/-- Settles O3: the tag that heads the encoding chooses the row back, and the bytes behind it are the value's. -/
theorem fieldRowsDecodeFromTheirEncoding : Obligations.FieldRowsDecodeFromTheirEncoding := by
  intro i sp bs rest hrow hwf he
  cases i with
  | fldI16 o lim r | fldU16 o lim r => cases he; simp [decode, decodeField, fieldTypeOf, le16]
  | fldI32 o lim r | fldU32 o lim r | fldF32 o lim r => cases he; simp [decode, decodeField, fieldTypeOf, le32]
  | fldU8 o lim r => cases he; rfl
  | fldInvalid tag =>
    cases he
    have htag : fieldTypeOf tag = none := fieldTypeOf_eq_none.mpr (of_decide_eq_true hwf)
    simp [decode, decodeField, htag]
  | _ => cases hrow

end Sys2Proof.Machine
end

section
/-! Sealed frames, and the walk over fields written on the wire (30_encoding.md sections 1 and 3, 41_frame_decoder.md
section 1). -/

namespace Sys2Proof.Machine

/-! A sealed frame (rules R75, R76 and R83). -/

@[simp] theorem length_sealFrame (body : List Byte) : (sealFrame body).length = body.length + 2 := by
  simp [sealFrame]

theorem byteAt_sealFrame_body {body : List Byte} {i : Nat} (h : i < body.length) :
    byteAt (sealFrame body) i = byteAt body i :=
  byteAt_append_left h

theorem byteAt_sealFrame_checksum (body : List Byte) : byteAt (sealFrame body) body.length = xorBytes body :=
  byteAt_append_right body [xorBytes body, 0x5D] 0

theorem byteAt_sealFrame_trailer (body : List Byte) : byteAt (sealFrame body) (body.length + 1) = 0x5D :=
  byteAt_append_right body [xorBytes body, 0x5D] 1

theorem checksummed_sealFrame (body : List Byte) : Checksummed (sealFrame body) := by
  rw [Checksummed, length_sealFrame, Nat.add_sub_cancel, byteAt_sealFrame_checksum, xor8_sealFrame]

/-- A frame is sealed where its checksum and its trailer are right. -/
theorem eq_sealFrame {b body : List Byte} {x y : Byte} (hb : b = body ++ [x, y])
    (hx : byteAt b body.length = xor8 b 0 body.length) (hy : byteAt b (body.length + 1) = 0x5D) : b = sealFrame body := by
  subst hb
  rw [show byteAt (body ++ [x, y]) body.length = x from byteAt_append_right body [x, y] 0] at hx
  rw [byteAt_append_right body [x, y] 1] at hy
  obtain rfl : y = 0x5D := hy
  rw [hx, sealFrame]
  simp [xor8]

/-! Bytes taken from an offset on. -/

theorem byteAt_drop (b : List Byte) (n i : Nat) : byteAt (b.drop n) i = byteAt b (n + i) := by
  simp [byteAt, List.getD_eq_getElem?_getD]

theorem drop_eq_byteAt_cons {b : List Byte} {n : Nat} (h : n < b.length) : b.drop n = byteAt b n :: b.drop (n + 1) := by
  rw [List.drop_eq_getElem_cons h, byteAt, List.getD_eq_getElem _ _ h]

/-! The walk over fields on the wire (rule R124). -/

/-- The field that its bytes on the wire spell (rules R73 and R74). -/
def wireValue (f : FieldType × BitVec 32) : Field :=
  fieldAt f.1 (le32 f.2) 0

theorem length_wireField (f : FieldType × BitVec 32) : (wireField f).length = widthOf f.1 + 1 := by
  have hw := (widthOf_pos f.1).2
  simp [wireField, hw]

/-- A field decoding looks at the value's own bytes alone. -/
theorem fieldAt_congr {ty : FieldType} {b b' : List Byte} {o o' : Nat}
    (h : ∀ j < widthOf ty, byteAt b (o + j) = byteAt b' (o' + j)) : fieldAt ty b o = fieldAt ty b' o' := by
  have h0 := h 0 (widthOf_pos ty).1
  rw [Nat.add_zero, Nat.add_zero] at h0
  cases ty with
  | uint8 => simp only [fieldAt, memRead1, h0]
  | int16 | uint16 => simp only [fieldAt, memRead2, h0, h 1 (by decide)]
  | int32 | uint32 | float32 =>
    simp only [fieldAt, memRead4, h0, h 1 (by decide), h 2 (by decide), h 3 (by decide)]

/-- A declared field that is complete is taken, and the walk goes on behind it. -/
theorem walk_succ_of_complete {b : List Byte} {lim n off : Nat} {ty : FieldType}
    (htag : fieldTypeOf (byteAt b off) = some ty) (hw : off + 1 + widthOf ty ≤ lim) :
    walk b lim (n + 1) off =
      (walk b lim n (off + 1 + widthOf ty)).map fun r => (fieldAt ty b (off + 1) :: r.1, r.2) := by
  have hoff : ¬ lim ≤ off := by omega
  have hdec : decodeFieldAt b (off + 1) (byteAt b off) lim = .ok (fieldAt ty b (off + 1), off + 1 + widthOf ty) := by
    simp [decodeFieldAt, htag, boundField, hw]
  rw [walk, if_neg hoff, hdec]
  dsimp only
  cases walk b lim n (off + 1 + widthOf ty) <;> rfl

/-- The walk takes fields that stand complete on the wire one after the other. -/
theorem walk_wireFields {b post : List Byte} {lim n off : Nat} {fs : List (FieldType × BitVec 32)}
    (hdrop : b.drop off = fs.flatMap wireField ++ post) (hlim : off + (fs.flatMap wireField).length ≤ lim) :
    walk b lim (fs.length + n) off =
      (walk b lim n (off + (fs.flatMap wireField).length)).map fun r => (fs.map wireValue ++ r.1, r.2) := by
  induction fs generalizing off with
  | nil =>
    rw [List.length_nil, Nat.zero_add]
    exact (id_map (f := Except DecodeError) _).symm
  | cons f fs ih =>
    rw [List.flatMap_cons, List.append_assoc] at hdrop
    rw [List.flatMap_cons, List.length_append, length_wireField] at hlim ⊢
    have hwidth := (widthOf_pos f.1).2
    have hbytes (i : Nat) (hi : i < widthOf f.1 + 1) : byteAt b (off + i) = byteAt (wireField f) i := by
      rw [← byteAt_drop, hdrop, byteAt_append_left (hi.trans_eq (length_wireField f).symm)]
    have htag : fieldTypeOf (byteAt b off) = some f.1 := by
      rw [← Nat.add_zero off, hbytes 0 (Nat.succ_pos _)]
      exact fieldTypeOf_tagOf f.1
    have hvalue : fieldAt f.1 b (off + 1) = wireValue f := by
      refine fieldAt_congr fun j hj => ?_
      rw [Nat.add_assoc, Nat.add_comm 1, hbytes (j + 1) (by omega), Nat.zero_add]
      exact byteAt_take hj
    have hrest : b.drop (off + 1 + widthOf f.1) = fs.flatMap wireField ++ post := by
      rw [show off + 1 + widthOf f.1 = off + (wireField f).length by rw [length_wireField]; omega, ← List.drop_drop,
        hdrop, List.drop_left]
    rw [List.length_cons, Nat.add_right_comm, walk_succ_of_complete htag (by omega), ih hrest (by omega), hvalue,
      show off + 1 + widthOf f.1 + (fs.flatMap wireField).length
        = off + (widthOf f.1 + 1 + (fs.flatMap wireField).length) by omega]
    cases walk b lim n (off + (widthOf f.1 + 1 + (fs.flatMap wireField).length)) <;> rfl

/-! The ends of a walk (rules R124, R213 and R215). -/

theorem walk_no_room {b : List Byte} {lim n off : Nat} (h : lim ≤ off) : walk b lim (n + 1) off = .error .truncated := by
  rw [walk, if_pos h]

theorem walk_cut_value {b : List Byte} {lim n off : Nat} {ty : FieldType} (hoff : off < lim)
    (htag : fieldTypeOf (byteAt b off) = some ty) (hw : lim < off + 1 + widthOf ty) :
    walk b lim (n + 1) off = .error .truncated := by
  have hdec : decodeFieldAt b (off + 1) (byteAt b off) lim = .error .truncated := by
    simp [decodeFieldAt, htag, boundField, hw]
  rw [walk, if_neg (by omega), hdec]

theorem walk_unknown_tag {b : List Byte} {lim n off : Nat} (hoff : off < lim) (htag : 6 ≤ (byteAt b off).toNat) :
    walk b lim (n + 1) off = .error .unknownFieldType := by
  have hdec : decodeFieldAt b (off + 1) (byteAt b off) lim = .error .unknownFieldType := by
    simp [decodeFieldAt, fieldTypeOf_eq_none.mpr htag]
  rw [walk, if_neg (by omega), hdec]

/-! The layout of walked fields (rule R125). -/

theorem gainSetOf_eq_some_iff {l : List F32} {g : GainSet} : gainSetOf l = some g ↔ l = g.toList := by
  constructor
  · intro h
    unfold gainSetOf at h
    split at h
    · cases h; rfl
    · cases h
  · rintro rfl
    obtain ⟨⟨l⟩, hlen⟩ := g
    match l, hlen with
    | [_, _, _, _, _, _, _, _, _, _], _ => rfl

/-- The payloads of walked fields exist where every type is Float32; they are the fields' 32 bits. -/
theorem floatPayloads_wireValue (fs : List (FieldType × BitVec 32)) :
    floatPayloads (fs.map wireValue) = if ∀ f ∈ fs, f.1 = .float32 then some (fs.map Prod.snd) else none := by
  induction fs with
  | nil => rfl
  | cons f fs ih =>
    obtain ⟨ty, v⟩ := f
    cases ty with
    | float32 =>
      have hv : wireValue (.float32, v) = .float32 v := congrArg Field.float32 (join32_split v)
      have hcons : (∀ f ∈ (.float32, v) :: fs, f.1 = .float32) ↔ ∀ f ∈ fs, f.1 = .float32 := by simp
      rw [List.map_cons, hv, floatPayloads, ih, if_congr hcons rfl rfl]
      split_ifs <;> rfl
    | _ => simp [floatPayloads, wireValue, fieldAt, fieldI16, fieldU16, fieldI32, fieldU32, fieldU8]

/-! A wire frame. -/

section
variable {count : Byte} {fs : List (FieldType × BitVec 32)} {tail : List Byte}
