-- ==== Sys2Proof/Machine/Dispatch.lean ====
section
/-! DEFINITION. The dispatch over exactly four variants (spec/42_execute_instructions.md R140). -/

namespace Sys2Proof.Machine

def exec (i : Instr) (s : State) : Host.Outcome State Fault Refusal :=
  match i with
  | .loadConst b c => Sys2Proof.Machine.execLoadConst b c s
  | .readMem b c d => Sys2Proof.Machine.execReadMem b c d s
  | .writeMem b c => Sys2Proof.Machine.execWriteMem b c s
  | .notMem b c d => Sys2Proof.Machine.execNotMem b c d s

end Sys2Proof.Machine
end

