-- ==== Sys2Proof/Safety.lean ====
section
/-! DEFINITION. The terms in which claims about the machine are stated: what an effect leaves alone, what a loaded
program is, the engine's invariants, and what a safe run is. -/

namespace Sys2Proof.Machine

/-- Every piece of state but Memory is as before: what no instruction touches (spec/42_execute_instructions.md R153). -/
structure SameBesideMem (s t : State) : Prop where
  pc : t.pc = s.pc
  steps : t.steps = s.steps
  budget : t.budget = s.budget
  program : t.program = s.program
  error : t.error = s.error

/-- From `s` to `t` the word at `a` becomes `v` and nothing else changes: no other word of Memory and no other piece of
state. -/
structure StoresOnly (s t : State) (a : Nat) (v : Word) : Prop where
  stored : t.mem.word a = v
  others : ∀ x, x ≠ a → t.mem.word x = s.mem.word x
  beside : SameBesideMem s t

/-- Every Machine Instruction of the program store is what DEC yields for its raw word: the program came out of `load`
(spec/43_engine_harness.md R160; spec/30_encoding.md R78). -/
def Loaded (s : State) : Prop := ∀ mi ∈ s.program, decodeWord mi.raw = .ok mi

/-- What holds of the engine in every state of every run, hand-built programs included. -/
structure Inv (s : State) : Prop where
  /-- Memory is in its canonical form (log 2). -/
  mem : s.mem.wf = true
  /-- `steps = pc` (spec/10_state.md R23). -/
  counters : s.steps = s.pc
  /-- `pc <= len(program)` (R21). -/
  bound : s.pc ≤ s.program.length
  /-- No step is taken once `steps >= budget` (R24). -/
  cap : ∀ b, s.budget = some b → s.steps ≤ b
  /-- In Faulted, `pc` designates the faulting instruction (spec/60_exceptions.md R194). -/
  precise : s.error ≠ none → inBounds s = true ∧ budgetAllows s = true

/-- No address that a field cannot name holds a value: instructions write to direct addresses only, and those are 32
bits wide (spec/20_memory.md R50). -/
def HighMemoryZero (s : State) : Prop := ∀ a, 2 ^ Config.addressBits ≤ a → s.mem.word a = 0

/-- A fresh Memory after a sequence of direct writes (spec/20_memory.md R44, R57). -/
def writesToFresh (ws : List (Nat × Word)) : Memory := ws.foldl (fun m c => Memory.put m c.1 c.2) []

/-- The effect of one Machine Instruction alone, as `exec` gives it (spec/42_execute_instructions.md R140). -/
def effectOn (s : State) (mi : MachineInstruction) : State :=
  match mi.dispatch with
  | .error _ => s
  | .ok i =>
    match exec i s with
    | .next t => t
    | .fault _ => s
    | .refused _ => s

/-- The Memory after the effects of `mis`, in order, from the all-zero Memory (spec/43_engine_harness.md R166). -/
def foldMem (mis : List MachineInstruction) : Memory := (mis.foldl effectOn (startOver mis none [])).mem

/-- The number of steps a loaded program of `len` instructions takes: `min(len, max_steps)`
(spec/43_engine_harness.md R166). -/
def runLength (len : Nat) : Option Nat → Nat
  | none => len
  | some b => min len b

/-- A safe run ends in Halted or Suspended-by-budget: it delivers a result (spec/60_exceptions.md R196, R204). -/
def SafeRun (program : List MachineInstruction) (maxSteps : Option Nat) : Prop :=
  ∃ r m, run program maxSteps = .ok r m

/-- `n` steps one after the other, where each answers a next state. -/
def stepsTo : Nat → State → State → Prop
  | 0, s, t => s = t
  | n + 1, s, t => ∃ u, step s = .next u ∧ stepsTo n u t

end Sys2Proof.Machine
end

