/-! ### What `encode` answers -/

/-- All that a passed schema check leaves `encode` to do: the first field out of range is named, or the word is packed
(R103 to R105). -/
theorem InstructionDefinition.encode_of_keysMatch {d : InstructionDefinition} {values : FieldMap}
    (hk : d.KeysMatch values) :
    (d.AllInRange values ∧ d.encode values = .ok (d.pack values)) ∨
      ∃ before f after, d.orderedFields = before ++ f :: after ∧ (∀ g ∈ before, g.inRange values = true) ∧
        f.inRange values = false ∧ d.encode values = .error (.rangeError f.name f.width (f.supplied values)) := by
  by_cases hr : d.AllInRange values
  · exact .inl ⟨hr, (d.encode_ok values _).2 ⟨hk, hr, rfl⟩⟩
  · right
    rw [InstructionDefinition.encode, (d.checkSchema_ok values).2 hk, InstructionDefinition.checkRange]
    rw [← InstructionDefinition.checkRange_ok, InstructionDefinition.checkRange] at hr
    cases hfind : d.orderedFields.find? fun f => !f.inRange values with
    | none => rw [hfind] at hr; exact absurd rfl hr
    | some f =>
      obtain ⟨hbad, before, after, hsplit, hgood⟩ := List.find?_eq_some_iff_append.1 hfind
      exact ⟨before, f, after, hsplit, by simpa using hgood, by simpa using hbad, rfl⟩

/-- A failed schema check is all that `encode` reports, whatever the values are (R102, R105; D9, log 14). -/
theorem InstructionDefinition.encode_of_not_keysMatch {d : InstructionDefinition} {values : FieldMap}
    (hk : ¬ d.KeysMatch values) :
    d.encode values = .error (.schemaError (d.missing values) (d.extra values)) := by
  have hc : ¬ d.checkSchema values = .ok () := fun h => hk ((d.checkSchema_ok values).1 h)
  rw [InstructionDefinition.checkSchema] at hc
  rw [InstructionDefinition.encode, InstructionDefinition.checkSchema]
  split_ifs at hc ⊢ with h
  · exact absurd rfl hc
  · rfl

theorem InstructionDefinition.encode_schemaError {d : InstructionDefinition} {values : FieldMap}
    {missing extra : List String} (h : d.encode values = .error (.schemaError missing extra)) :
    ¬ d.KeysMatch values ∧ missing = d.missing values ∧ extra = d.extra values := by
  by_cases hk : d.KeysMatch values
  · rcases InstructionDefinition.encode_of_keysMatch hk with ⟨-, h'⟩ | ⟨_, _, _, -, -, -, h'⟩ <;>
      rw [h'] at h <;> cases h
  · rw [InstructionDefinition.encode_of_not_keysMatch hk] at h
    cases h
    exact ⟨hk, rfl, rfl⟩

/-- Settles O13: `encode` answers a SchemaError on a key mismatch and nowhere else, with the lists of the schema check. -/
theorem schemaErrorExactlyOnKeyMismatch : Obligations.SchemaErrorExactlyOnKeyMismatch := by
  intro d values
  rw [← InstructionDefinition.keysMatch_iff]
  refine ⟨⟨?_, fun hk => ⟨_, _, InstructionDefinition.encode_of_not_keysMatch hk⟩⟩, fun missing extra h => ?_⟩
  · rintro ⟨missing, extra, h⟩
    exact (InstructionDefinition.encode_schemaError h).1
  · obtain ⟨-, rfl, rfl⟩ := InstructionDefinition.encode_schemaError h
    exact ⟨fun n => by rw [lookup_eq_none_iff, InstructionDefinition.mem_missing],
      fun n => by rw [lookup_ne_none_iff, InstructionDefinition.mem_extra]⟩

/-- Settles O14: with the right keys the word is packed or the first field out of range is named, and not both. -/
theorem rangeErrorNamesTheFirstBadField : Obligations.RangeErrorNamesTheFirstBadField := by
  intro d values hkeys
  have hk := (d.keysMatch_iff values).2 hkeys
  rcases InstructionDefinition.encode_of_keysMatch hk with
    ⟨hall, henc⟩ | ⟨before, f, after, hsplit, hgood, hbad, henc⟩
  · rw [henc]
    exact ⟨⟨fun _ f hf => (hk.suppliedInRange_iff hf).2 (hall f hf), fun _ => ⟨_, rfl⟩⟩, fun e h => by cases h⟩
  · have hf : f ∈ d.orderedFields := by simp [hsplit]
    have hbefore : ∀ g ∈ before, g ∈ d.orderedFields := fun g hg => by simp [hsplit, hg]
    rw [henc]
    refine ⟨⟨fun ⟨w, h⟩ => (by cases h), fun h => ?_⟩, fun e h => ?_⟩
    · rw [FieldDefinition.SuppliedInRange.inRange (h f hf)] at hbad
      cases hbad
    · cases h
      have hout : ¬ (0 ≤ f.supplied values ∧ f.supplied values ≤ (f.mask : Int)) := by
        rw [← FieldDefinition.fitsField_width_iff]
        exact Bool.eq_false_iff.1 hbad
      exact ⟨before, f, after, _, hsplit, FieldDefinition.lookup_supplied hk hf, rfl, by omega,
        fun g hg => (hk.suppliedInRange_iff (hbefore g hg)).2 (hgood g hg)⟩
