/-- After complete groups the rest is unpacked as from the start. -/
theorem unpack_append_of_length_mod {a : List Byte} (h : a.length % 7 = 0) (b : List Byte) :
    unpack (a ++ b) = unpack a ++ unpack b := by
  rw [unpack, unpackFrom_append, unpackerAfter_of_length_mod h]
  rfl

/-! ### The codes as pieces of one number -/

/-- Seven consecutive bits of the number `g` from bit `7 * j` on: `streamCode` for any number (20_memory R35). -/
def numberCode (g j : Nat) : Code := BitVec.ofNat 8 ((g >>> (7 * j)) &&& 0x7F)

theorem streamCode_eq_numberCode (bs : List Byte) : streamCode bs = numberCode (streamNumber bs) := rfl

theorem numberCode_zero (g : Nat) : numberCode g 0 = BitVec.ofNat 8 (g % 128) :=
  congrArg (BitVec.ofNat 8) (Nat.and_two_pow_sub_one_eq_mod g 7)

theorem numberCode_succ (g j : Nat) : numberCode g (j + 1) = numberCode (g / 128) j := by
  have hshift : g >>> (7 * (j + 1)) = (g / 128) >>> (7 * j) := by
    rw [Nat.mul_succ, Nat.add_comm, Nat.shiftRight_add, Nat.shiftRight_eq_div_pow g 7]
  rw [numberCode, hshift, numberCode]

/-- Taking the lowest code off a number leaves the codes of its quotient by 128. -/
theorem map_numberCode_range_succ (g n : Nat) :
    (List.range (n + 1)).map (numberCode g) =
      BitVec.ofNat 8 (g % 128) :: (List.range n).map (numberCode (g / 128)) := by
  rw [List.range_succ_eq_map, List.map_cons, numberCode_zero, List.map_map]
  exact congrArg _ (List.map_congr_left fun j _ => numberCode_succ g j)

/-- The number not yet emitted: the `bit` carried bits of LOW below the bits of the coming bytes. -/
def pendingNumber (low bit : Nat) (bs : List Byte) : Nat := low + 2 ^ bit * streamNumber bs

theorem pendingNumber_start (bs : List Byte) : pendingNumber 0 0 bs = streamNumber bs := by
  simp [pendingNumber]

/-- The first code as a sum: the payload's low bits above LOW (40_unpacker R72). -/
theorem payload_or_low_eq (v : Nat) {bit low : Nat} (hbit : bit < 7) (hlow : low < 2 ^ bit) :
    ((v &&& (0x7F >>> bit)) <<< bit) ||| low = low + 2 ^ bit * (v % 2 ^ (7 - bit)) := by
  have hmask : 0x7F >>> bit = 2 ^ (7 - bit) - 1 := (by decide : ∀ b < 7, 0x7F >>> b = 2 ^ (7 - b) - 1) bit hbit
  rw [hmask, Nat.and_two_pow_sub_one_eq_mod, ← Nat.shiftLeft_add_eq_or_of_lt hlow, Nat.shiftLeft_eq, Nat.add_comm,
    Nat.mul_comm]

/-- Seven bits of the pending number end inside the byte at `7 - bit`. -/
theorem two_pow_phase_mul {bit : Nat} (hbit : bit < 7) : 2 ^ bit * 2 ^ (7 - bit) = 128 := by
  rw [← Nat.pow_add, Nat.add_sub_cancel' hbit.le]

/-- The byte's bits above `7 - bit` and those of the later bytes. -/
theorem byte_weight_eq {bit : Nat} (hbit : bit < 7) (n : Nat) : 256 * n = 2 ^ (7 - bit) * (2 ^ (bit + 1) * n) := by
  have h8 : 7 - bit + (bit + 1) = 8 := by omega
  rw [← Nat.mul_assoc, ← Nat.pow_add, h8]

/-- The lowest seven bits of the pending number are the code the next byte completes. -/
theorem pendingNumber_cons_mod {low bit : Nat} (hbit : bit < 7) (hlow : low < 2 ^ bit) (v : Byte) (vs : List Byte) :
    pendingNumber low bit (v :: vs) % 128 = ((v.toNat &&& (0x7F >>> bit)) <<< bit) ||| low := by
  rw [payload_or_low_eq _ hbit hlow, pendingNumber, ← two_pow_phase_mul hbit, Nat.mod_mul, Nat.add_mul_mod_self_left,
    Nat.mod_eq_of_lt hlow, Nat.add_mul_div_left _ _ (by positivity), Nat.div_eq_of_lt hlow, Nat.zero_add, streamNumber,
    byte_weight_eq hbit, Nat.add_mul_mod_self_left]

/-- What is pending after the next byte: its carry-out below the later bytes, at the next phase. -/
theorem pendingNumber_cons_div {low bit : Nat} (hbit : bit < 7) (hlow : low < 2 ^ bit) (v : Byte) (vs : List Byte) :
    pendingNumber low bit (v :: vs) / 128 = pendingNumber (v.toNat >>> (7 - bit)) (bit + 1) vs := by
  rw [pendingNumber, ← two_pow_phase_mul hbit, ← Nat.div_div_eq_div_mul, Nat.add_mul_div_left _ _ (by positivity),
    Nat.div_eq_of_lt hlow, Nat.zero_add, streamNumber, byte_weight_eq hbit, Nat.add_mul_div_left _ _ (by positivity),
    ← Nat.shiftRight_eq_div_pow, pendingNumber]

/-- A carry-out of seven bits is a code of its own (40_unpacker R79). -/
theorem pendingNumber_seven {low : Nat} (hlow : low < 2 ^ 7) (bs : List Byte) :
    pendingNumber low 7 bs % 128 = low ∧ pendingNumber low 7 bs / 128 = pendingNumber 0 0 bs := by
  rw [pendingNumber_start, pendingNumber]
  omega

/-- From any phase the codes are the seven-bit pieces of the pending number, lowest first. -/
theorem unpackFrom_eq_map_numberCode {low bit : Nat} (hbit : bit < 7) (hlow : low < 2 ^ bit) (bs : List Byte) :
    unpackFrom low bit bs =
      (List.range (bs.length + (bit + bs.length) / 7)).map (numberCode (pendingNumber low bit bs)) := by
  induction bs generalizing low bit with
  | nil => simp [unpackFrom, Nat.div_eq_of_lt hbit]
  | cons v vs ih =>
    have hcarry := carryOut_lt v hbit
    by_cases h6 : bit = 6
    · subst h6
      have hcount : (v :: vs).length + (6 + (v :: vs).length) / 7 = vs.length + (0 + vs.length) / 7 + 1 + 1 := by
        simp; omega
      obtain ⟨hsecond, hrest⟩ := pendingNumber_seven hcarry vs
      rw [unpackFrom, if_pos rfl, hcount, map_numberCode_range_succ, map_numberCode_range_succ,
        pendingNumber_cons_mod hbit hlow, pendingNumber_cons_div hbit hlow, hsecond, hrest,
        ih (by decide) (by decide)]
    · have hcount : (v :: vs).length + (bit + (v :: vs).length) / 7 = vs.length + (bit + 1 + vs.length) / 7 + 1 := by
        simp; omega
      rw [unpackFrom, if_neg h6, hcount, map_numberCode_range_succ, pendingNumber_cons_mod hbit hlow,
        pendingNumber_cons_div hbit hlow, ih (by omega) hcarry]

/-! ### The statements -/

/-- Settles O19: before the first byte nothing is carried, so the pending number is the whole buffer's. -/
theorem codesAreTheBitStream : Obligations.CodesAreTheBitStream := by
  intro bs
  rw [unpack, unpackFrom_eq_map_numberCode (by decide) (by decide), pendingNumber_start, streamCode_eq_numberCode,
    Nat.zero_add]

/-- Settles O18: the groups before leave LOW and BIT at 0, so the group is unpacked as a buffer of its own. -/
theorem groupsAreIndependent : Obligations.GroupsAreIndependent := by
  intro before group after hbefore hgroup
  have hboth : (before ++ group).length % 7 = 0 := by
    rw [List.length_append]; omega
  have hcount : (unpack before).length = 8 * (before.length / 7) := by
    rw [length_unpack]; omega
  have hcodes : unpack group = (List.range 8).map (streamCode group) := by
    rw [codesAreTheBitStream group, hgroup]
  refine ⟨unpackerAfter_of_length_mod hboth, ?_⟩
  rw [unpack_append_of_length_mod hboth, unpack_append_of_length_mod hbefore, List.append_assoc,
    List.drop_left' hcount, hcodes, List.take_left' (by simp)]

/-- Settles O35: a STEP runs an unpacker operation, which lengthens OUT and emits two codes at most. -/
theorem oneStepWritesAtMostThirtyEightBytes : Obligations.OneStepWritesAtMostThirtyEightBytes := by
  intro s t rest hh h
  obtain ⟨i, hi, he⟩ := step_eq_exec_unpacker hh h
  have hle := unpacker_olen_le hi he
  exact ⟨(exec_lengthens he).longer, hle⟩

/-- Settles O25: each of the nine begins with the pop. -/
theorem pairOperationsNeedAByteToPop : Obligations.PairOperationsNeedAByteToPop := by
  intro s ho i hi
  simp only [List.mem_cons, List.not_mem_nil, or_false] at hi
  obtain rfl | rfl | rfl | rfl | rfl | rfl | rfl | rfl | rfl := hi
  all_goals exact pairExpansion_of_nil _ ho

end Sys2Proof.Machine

▬▬▬▬▬▬▬▬▬▬

- Task item:
Output each line exactly, from the first line of the data down to the line that contains "simp [decode, decodeField, htag]", both included.

- Your response:
/-- Settles O3: the tag that heads the encoding chooses the row back, and the bytes behind it are the value's. -/
theorem fieldRowsDecodeFromTheirEncoding : Obligations.FieldRowsDecodeFromTheirEncoding := by
  intro i sp bs rest hrow hwf he
  cases i with
  | fldI16 o lim r | fldU16 o lim r => cases he; simp [decode, decodeField, fieldTypeOf, le16]
  | fldI32 o lim r | fldU32 o lim r | fldF32 o lim r => cases he; simp [decode, decodeField, fieldTypeOf, le32]
  | fldU8 o lim r => cases he; rfl
  | fldInvalid tag =>
    cases he
    have htag : fieldTypeOf tag = none := fieldTypeOf_eq_none.mpr (of_decide_eq_true hwf)
    simp [decode, decodeField, htag]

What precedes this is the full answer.